Conservation Minnesota

Winter 2017 Newsletter: A Bipartisan Solution

Author Frederic C. Rich (left) discussed his book Getting to Green with Gary Eichten (right).

From the pulpit of a 120-year-old church, Frederic Rich delivered a timeless message.

“We all know what the [environmental] problems are and we even generally know what the solutions are,” Rich said. “So why can’t we muster the will to do what needs to be done to make the changes?”

Speaking to a sanctuary filled with Minnesotans, ranging from interested individuals to some of the most important voices in the state’s environmental movement, the author of the book Getting to Green: Saving Nature: A Bipartisan Solution shared a message that was a little disruptive, but also very necessary.

In his talk, sponsored by Conservation Minnesota, Rich laid out his basic argument for why he believes the Green Movement in this country is stuck in neutral and what needs to be done to get it moving again.

Rich explained that the environmental protection framework of this country was passed by Congress in a bipartisan, and in some cases, nearly unanimous fashion. But that work all happened a quarter century ago, and no major environmental legislation has come out of Washington since.

Over 700 Minnesotans
registered for this
important discussion
held in late October.

He said that the bipartisan support enjoyed by environmental issues has dissolved over the past few decades as both sides began to mistrust the motives of their colleagues across the aisle.

“The perception that we (environmentalists) care more about nature than people is devastating to our message,” Rich said. “And their meme of saying every environmental regulation is a job killer is demonstrably false, but it’s been extremely effective.”

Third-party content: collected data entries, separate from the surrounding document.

-- ==== Sys2Proof/Machine/State.lean ====
section
/-! DEFINITION. The machine's state as plain data: the block's own state (R20 to R46), and beside it
what is outside the block and moves it, the host's pending accesses and the schedule. -/

namespace Sys2Proof.Machine

/-- The hidden state of the scalar engine (R38, R152): its accumulator and the index of the scalar
bit it takes next, 0 to 255; 256 when every bit is taken. -/
structure Engine where
  acc : Point
  i : Nat
deriving DecidableEq, Repr

/-- The sequencer (R39): IDLE, or BUSY with the latched command word and the snapshot of the field
registers taken at acceptance (R43). -/
inductive Seq where
  | idle
  | busy (w : Word32) (ops : Vector Word256 16)
deriving DecidableEq, Repr

/-- What a bus access does: a read, or a write of a 32-bit word (R51). -/
inductive BusOp where
  | read
  | write (v : Word32)
deriving DecidableEq, Repr

/-- A host access to the window (R50, R51): its byte offset from BASE, its size in bytes, and what it
does. A size other than 4 can be put on the bus; the block does not admit it (R53). -/
structure BusAccess where
  offset : Nat
  size : Nat
  op : BusOp
deriving DecidableEq, Repr

/-- What the bus gives the host back for an admitted access (R53, R56): the data of a read, or the
acceptance of a write on the bus. -/
inductive BusReply where
  | data (v : Word32)
  | written
deriving DecidableEq, Repr

/-- Whose turn a step is. DESIGN CHOICE, log 1 (safe): the latency LAT and the interleaving of host
and sequencer, which the spec leaves to a draw (R7, R44, R217), are this plain data. -/
inductive Turn where
  /-- the host: its next access reaches the block -/
  | host
  /-- the sequencer works on the command in progress without completing it (R38) -/
  | work
  /-- the sequencer completes the command in progress (R44) -/
  | complete
  /-- the reset input, or power-on (R200) -/
  | reset
deriving DecidableEq, Repr

/-- The state of the block, R46's record with the hidden engine of R38, and of what surrounds it. -/
structure State where
  /-- F0..F15 (R20) -/
  f : Vector Word256 16
  /-- CMD, the last accepted command word (R25) -/
  cmd : Word32
  /-- STATUS.BUSY (R27) -/
  busy : Bool
  /-- STATUS.DONE (R28) -/
  done : Bool
  /-- STATUS.ERR (R29) -/
  err : Bool
  /-- STATUS.OVR (R30) -/
  ovr : Bool
  /-- STATUS.WERR (R31) -/
  werr : Bool
  /-- CTRL.IE (R32) -/
  ie : Bool
  /-- STATUS.ERRCODE (R29, R171) -/
  errcode : BitVec 4
  /-- STATUS.ERRREG (R29, R173) -/
  errreg : BitVec 4
  /-- the sequencer (R39) -/
  seq : Seq
  /-- the scalar engine's hidden state, none while it holds none (R38, R40) -/
  engine : Option Engine
  /-- the host's accesses not yet performed, in bus order (R61); outside the block -/
  bus : List BusAccess
  /-- who moves next; outside the block -/
  sched : List Turn
  /-- what the bus has given the host back, newest first; outside the block -/
  replies : List BusReply
deriving DecidableEq, Repr

/-- How the machine can stop. -/
inductive Fault where
  /-- Raised by the register window for an access it does not admit: not 4 bytes, misaligned, or
  unmapped (R53: "A model gives such an access no successful step (the host faults)"). Safe: the
  model stops where the host's own trap mechanism takes over. -/
  | busError (offset size : Nat)
deriving DecidableEq, Repr

/-- Why an instruction has no meaning. -/
inductive Refusal where
  /-- Raised by an arm of `exec` whose command has no meaning yet; safe. No arm raises it: every
  command is modelled. -/
  | notModelled (mnemonic : String)
deriving DecidableEq, Repr

/-- Reset (R40, R200): every register 0, the sequencer IDLE, no engine state. Nothing surrounds the
block yet: no access on the bus, no schedule, no reply (logs 1 and 3, DESIGN CHOICE). -/
def State.reset : State where
  f := Vector.replicate 16 0
  cmd := 0
  busy := false
  done := false
  err := false
  ovr := false
  werr := false
  ie := false
  errcode := 0
  errreg := 0
  seq := .idle
  engine := none
  bus := []
  sched := []
  replies := []

end Sys2Proof.Machine
end

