-- ==== Sys2Proof/Machine/Control.lean ====
section
/-! DEFINITION. NOP and LDC (R120 to R123). -/

namespace Sys2Proof.Machine

/-- NOP: no register written; it is a full command and completes (R120). -/
def execNop (s : State) : Host.Outcome State Fault Refusal :=
  completeCommand .nop (.ok []) s

/-- LDC: `F[d] <- ROM(SEL)`, no fault (R122). -/
def execLdc (rd : FReg) (sel : RomSel) (s : State) : Host.Outcome State Fault Refusal :=
  completeCommand (.ldc rd sel) (.ok [(rd, rom sel)]) s

end Sys2Proof.Machine
end

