-- ==== Sys2Proof/Machine/FieldArith.lean ====
section
/-! DEFINITION. The three field units: modular adder, multiplier and divider (R100 to R109). -/

namespace Sys2Proof.Machine

/-- A command of two field operands, RA checked before RB (R100). -/
def fieldBinary (op : Fp → Fp → Fp) (rd ra rb : FReg) (ops : Vector Word256 16) : Executed := do
  let a ← fieldOperand ops ra
  let b ← fieldOperand ops rb
  return fieldWrite rd (op a b)

/-- What FDIV yields: both range checks, then the divisor's zero check (R106, R178). -/
def fdivYields (rd ra rb : FReg) (ops : Vector Word256 16) : Executed := do
  let a ← fieldOperand ops ra
  let b ← fieldOperand ops rb
  let b ← divisorOperand rb b
  return fieldWrite rd (divp a b)

/-- What FINV yields: the range check, then the zero check (R107). -/
def finvYields (rd ra : FReg) (ops : Vector Word256 16) : Executed := do
  let a ← fieldOperand ops ra
  let a ← divisorOperand ra a
  return fieldWrite rd (invp a)

/-- FADD (R101). -/
def execFadd (rd ra rb : FReg) (s : State) : Host.Outcome State Fault Refusal :=
  completeCommand (.fadd rd ra rb) (fieldBinary addp rd ra rb s.operands) s

/-- FSUB, RA the minuend (R102). -/
def execFsub (rd ra rb : FReg) (s : State) : Host.Outcome State Fault Refusal :=
  completeCommand (.fsub rd ra rb) (fieldBinary subp rd ra rb s.operands) s

/-- FMUL (R104). -/
def execFmul (rd ra rb : FReg) (s : State) : Host.Outcome State Fault Refusal :=
  completeCommand (.fmul rd ra rb) (fieldBinary mulp rd ra rb s.operands) s

/-- FDIV, RA the dividend (R106). -/
def execFdiv (rd ra rb : FReg) (s : State) : Host.Outcome State Fault Refusal :=
  completeCommand (.fdiv rd ra rb) (fdivYields rd ra rb s.operands) s

/-- FINV (R107). -/
def execFinv (rd ra : FReg) (s : State) : Host.Outcome State Fault Refusal :=
  completeCommand (.finv rd ra) (finvYields rd ra s.operands) s

end Sys2Proof.Machine
end

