/-- R102: FSUB faults RANGE on the first operand not below p, RA before RB; else
`F[d] <- F[a] - F[b]` if `F[a] >= F[b]`, else `F[a] - F[b] + p`, and no other register changes. -/
def Obligations.FsubSubtractsModP : Prop :=
  ∀ (s : State) (d a b : FReg),
    decode (encodeFields 0x02 d a b) = .ok (.fsub d a b) ∧
    (Config.p ≤ (s.operand a).toNat →
      ∃ t, exec (.fsub d a b) s = .next t ∧ Faulted s t 2 a) ∧
    ((s.operand a).toNat < Config.p → Config.p ≤ (s.operand b).toNat →
      ∃ t, exec (.fsub d a b) s = .next t ∧ Faulted s t 2 b) ∧
    ((s.operand a).toNat < Config.p → (s.operand b).toNat < Config.p →
      ∃ t, exec (.fsub d a b) s = .next t ∧ CompletedOk s t ∧ OnlyWrites s t [d] ∧
        ((t.reg d).toNat : Int) =
          if (s.operand b).toNat ≤ (s.operand a).toNat then
            ((s.operand a).toNat : Int) - (s.operand b).toNat
          else ((s.operand a).toNat : Int) - (s.operand b).toNat + Config.p)

/-- R104: FMUL faults RANGE on the first operand not below p, RA before RB; else
`F[d] <- (F[a] * F[b]) mod p` of the full product, and no other register changes. -/
def Obligations.FmulMultipliesModP : Prop :=
  ∀ (s : State) (d a b : FReg),
    decode (encodeFields 0x03 d a b) = .ok (.fmul d a b) ∧
    (Config.p ≤ (s.operand a).toNat →
      ∃ t, exec (.fmul d a b) s = .next t ∧ Faulted s t 2 a) ∧
    ((s.operand a).toNat < Config.p → Config.p ≤ (s.operand b).toNat →
      ∃ t, exec (.fmul d a b) s = .next t ∧ Faulted s t 2 b) ∧
    ((s.operand a).toNat < Config.p → (s.operand b).toNat < Config.p →
      ∃ t, exec (.fmul d a b) s = .next t ∧ CompletedOk s t ∧ OnlyWrites s t [d] ∧
        (t.reg d).toNat = ((s.operand a).toNat * (s.operand b).toNat) % Config.p)

/-- R106: FDIV faults RANGE on the first operand not below p, then DIVZERO on a zero divisor; else it
writes the unique q in `[0, p)` with `q * F[b] mod p = F[a]`, and no other register changes. -/
def Obligations.FdivDividesModP : Prop :=
  ∀ (s : State) (d a b : FReg),
    decode (encodeFields 0x04 d a b) = .ok (.fdiv d a b) ∧
    (Config.p ≤ (s.operand a).toNat →
      ∃ t, exec (.fdiv d a b) s = .next t ∧ Faulted s t 2 a) ∧
    ((s.operand a).toNat < Config.p → Config.p ≤ (s.operand b).toNat →
      ∃ t, exec (.fdiv d a b) s = .next t ∧ Faulted s t 2 b) ∧
    ((s.operand a).toNat < Config.p → (s.operand b).toNat = 0 →
      ∃ t, exec (.fdiv d a b) s = .next t ∧ Faulted s t 3 b) ∧
    ((s.operand a).toNat < Config.p → (s.operand b).toNat < Config.p →
      (s.operand b).toNat ≠ 0 →
      ∃ t, exec (.fdiv d a b) s = .next t ∧ CompletedOk s t ∧ OnlyWrites s t [d] ∧
        (t.reg d).toNat < Config.p ∧
        (t.reg d).toNat * (s.operand b).toNat % Config.p = (s.operand a).toNat ∧
        ∀ q < Config.p, q * (s.operand b).toNat % Config.p = (s.operand a).toNat →
          q = (t.reg d).toNat)

/-- R107: FINV faults RANGE on an operand not below p, DIVZERO on 0; else it writes the unique c in
`[1, p)` with `F[a] * c mod p = 1`, and no other register changes. -/
def Obligations.FinvInvertsModP : Prop :=
  ∀ (s : State) (d a : FReg),
    decode (encodeFields 0x05 d a 0) = .ok (.finv d a) ∧
    (Config.p ≤ (s.operand a).toNat →
      ∃ t, exec (.finv d a) s = .next t ∧ Faulted s t 2 a) ∧
    ((s.operand a).toNat = 0 →
      ∃ t, exec (.finv d a) s = .next t ∧ Faulted s t 3 a) ∧
    ((s.operand a).toNat < Config.p → (s.operand a).toNat ≠ 0 →
      ∃ t, exec (.finv d a) s = .next t ∧ CompletedOk s t ∧ OnlyWrites s t [d] ∧
        1 ≤ (t.reg d).toNat ∧ (t.reg d).toNat < Config.p ∧
        (s.operand a).toNat * (t.reg d).toNat % Config.p = 1 ∧
        ∀ c, 1 ≤ c → c < Config.p → (s.operand a).toNat * c % Config.p = 1 → c = (t.reg d).toNat)

/-- R133: PDBL faults RANGE on x, then on y; else the destination pair holds `dbl` of the source
point, and no other register changes. Here and below `pairReg r` is register `r + 1`, the y of the pair
named by an even `r` (R13, R22). -/
def Obligations.PdblDoublesThePoint : Prop :=
  ∀ (s : State) (d a : FReg), d.val % 2 = 0 → a.val % 2 = 0 →
    (pairReg d).val = d.val + 1 ∧ (pairReg a).val = a.val + 1 ∧
    decode (encodeFields 0x10 d a 0) = .ok (.pdbl d a) ∧
    (Config.p ≤ (s.operand a).toNat →
      ∃ t, exec (.pdbl d a) s = .next t ∧ Faulted s t 2 a) ∧
    ((s.operand a).toNat < Config.p → Config.p ≤ (s.operand (pairReg a)).toNat →
      ∃ t, exec (.pdbl d a) s = .next t ∧ Faulted s t 2 (pairReg a)) ∧
    (∀ P, HoldsPoint s.operands a P →
      ∃ t, exec (.pdbl d a) s = .next t ∧ CompletedOk s t ∧ OnlyWrites s t [d, pairReg d] ∧
        HoldsPoint t.f d (dbl P))

/-- R137: PADD faults RANGE on the first coordinate not below p in the order RA.x, RA.y, RB.x, RB.y;
else the destination pair holds `padd` of the two points, and no other register changes. -/
def Obligations.PaddAddsThePoints : Prop :=
  ∀ (s : State) (d a b : FReg), d.val % 2 = 0 → a.val % 2 = 0 → b.val % 2 = 0 →
    (pairReg d).val = d.val + 1 ∧ (pairReg a).val = a.val + 1 ∧ (pairReg b).val = b.val + 1 ∧
    decode (encodeFields 0x11 d a b) = .ok (.padd d a b) ∧
    (∀ pre r post, [a, pairReg a, b, pairReg b] = pre ++ r :: post →
      (∀ q ∈ pre, (s.operand q).toNat < Config.p) → Config.p ≤ (s.operand r).toNat →
      ∃ t, exec (.padd d a b) s = .next t ∧ Faulted s t 2 r) ∧
    (∀ P Q, HoldsPoint s.operands a P → HoldsPoint s.operands b Q →
      ∃ t, exec (.padd d a b) s = .next t ∧ CompletedOk s t ∧ OnlyWrites s t [d, pairReg d] ∧
        HoldsPoint t.f d (padd P Q))

/-- R154: SMUL checks the base point, x then y, whatever the scalar, and never the scalar; else the
destination pair holds `pmul(F[RA], PT(RB))`, the document's algorithm, wherever the engine stands in
its schedule for this scalar and base (that it may stand part-way is the model's choice, log 4). No
other register changes. -/
def Obligations.SmulComputesTheScalarMultiple : Prop :=
  ∀ (s : State) (d k b : FReg), d.val % 2 = 0 → b.val % 2 = 0 →
    (pairReg d).val = d.val + 1 ∧ (pairReg b).val = b.val + 1 ∧
    decode (encodeFields 0x20 d k b) = .ok (.smul d k b) ∧
    (Config.p ≤ (s.operand b).toNat →
      ∃ t, exec (.smul d k b) s = .next t ∧ Faulted s t 2 b) ∧
    ((s.operand b).toNat < Config.p → Config.p ≤ (s.operand (pairReg b)).toNat →
      ∃ t, exec (.smul d k b) s = .next t ∧ Faulted s t 2 (pairReg b)) ∧
    (∀ B, HoldsPoint s.operands b B → EngineFor s (s.operand k) B →
      ∃ t, exec (.smul d k b) s = .next t ∧ CompletedOk s t ∧ OnlyWrites s t [d, pairReg d] ∧
        HoldsPoint t.f d (pmul (s.operand k) B))

/-- R155: SMULG never faults; the destination pair holds `pmul(F[RA], G)` with G the ROM's generator,
wherever the engine stands in its schedule (the model's choice, log 4). No other register changes. -/
def Obligations.SmulgComputesTheGeneratorMultiple : Prop :=
  ∀ (s : State) (d k : FReg), d.val % 2 = 0 →
    (pairReg d).val = d.val + 1 ∧
    decode (encodeFields 0x21 d k 0) = .ok (.smulg d k) ∧
    (∀ G : Point,
      G.x.val = 0x79BE667EF9DCBBAC55A06295CE870B07029BFCDB2DCE28D959F2815B16F81798 →
      G.y.val = 0x483ADA7726A3C4655DA4FBFC0E1108A8FD17B448A68554199C47D08FFB10D4B8 →
      EngineFor s (s.operand k) G →
      ∃ t, exec (.smulg d k) s = .next t ∧ CompletedOk s t ∧ OnlyWrites s t [d, pairReg d] ∧
        HoldsPoint t.f d (pmul (s.operand k) G))

/-! ## The arithmetic -/

/-- R103: the laws of the modular adder. -/
def Obligations.ModularAdderLaws : Prop :=
  ∀ a b c : Fp,
    addp a b = addp b a ∧ addp (addp a b) c = addp a (addp b c) ∧
    subp (addp a b) b = a ∧ addp (subp a b) b = a ∧
    (∀ r : Fp, (r.val : Int) ≡ a.val + b.val [ZMOD Config.p] ↔ r = addp a b) ∧
    (∀ r : Fp, (r.val : Int) ≡ a.val - b.val [ZMOD Config.p] ↔ r = subp a b) ∧
    (addp a b).val = (if a.val + b.val < Config.p then a.val + b.val
      else a.val + b.val - Config.p) ∧
    ((subp a b).val : Int) = (if b.val ≤ a.val then (a.val : Int) - b.val
      else (a.val : Int) - b.val + Config.p)

/-- R105: the laws of the modular multiplier, the last because p is prime. -/
def Obligations.ModularMultiplierLaws : Prop :=
  ∀ a b c : Fp,
    mulp a b = mulp b a ∧ mulp (mulp a b) c = mulp a (mulp b c) ∧
    mulp a (addp b c) = addp (mulp a b) (mulp a c) ∧
    (mulp a b = Fp.zero ↔ a = Fp.zero ∨ b = Fp.zero)

/-- R108: the laws of the divider, for a divisor that is not 0. -/
def Obligations.DividerLaws : Prop :=
  ∀ a b : Fp, b ≠ Fp.zero →
    mulp (divp a b) b = a ∧ divp a b = mulp a (invp b) ∧ invp b ≠ Fp.zero ∧
    (divp a b = Fp.zero ↔ a = Fp.zero)

/-- R131: doubling. A point that is the identity or has y = 0 doubles to the identity; any other to
`(λ² − 2x, λ(x − x3) − y)` mod p, for the λ with `λ * 2y = 3x²` mod p. -/
def Obligations.DoublingFollowsTheTangent : Prop :=
  ∀ P : Point,
    (P = Point.identity ∨ P.y = Fp.zero → dbl P = Point.identity) ∧
    (P.y ≠ Fp.zero → ∃ lam : Fp,
      (lam.val * (2 * P.y.val) : Int) ≡ 3 * P.x.val ^ 2 [ZMOD Config.p] ∧
      ((dbl P).x.val : Int) ≡ lam.val ^ 2 - 2 * P.x.val [ZMOD Config.p] ∧
      ((dbl P).y.val : Int) ≡ lam.val * (P.x.val - (dbl P).x.val) - P.y.val [ZMOD Config.p])

/-- R134 and R135: addition. Every pair has the one tag whose condition is the first of the five to
hold, and the tag's result; the general one is `(λ² − x1 − x2, λ(x1 − x3) − y1)` mod p, for the λ with
`λ * (x1 − x2) = y1 − y2` mod p. -/
def Obligations.AdditionFollowsTheDispatch : Prop :=
  ∀ P Q : Point,
    (pairTag P Q = .leftId ↔ P = Point.identity) ∧
    (pairTag P Q = .rightId ↔ P ≠ Point.identity ∧ Q = Point.identity) ∧
    (pairTag P Q = .same ↔ P ≠ Point.identity ∧ Q ≠ Point.identity ∧ P = Q) ∧
    (pairTag P Q = .opposite ↔
      P ≠ Point.identity ∧ Q ≠ Point.identity ∧ P.x = Q.x ∧ P.y ≠ Q.y) ∧
    (pairTag P Q = .general ↔ P ≠ Point.identity ∧ Q ≠ Point.identity ∧ P.x ≠ Q.x) ∧
    (pairTag P Q = .leftId → padd P Q = Q) ∧
    (pairTag P Q = .rightId → padd P Q = P) ∧
    (pairTag P Q = .same → padd P Q = dbl P) ∧
    (pairTag P Q = .opposite → padd P Q = Point.identity) ∧
    (pairTag P Q = .general → ∃ lam : Fp,
      (lam.val * (P.x.val - Q.x.val) : Int) ≡ P.y.val - Q.y.val [ZMOD Config.p] ∧
      ((padd P Q).x.val : Int) ≡ lam.val ^ 2 - P.x.val - Q.x.val [ZMOD Config.p] ∧
      ((padd P Q).y.val : Int) ≡ lam.val * (P.x.val - (padd P Q).x.val) - P.y.val [ZMOD Config.p])

/-- R132 and R136: the divisors of the point formulas are never 0 where the formulas are reached. -/
def Obligations.PointUnitsNeverDivideByZero : Prop :=
  (∀ P : Point, P.y ≠ Fp.zero → mulp (Fp.reduce 2) P.y ≠ Fp.zero) ∧
  (∀ P Q : Point, pairTag P Q = .general → subp P.x Q.x ≠ Fp.zero)

/-- R138: addition is commutative on every input pair, on or off the curve. -/
def Obligations.AdditionCommutes : Prop := ∀ P Q : Point, padd P Q = padd Q P

/-- R141: the identity laws, and doubling is adding a point to itself, for every point. -/
def Obligations.IdentityAndDoublingLaws : Prop :=
  ∀ P : Point, padd P Point.identity = P ∧ padd Point.identity P = P ∧ dbl P = padd P P

/-- For inputs on the curve the adder computes the curve-group sum (R140): on points of the curve
`y² = x³ + 7` and the identity sentinel, `padd` is the addition of the curve's group, and `dbl` the
doubling. The primality of p is the one premise, as a class. -/
def Obligations.AdditionIsTheGroupLaw : Prop :=
  ∀ [Fact (Nat.Prime Config.p)] (P Q : Point) (A B : secp256k1.toAffine.Point),
    Represents P A → Represents Q B →
      Represents (padd P Q) (A + B) ∧ Represents (dbl P) (A + A)

/-- The scalar multiplier computes `scalar · basePoint under the group law`: for a base on the curve,
`pmul k B` is the k-fold sum of the curve's group, for every 256-bit scalar; and the generator is on
the curve, so SMULG's result is the public key of its scalar (R10, R158). -/
def Obligations.ScalarMultipleIsTheGroupMultiple : Prop :=
  ∀ [Fact (Nat.Prime Config.p)],
    (∀ (k : Word256) (B : Point) (A : secp256k1.toAffine.Point),
      Represents B A → Represents (pmul k B) (k.toNat • A)) ∧
    ∃ A : secp256k1.toAffine.Point, A ≠ 0 ∧ Represents Point.generator A

/-- R153: the engine's double-and-add-always schedule and the document's algorithm hold the same
accumulator after every iteration, and so return the same point. -/
def Obligations.EngineAgreesWithTheDocument : Prop :=
  ∀ (k : Word256) (B : Point),
    engine k B = pmul k B ∧
    ∀ m ≤ 256, (Engine.run k B m Engine.init).acc =
      (((bitsMsbFirst k).take m).foldl (pmulStep B) (Point.identity, false)).1

/-! ## Faults and frames of all commands -/

/-- R175 and the RANGE order of R178: a command faults RANGE naming the first of the registers it
checks, RA before RB and x before y, whose value is not below p; and it faults RANGE only so. The y of
the pair at an even `r` is register `r + 1`. -/
def Obligations.RangeFaultNamesTheFirstOutOfRange : Prop :=
  (∀ r : FReg, r.val % 2 = 0 → (pairReg r).val = r.val + 1) ∧
  ∀ (i : Instr) (s : State), i.wellFormed = true →
    (∀ pre r post, rangeChecked i = pre ++ r :: post →
      (∀ q ∈ pre, (s.operand q).toNat < Config.p) → Config.p ≤ (s.operand r).toNat →
      ∃ t, exec i s = .next t ∧ Faulted s t 2 r) ∧
    (∀ t, exec i s = .next t → t.errcode = 2 →
      ∃ r ∈ rangeChecked i, Config.p ≤ (s.operand r).toNat)

/-- R176: DIVZERO is raised by FDIV when `F[RB] = 0` and by FINV when `F[RA] = 0`, after the RANGE
checks pass, and by nothing else; it names the divisor. -/
def Obligations.DivzeroFaultIffZeroDivisor : Prop :=
  ∀ (i : Instr) (s t : State), i.wellFormed = true → exec i s = .next t →
    (t.errcode = 3 ↔ (∀ q ∈ rangeChecked i, (s.operand q).toNat < Config.p) ∧
      ∃ r, divisorReg i = some r ∧ (s.operand r).toNat = 0) ∧
    (t.errcode = 3 → ∃ r, divisorReg i = some r ∧ Faulted s t 3 r)

/-- R172: a faulting command writes no field register, sets ERR, DONE and not BUSY, and changes neither
CTRL nor OVR nor WERR nor CMD; the code is one of R171's. -/
def Obligations.FaultsArePrecise : Prop :=
  ∀ (i : Instr) (s t : State), exec i s = .next t → t.err = true →
    ∃ code r, Faulted s t code r ∧ (code = 1 ∨ code = 2 ∨ code = 3)

/-- The frame of every command (R202, R44): only its destination is written, and CMD, CTRL and the
sticky flags stay. -/
def Obligations.CommandWritesOnlyItsDestination : Prop :=
  ∀ (i : Instr) (s t : State), exec i s = .next t →
    OnlyWrites s t (destRegs i) ∧ SameAround s t ∧ t.seq = .idle ∧ t.busy = false ∧ t.done = true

Rich urged those in attendance to lead the charge. To bridge the gap, he encouraged refocusing the messaging to set aside the divisive economic factors and focus instead on making the movement more welcoming to the vast majority of Americans who share land stewardship values and still believe that the environment is worth protecting.

“History teaches that fundamental shifts are not only possible, they’re inevitable.”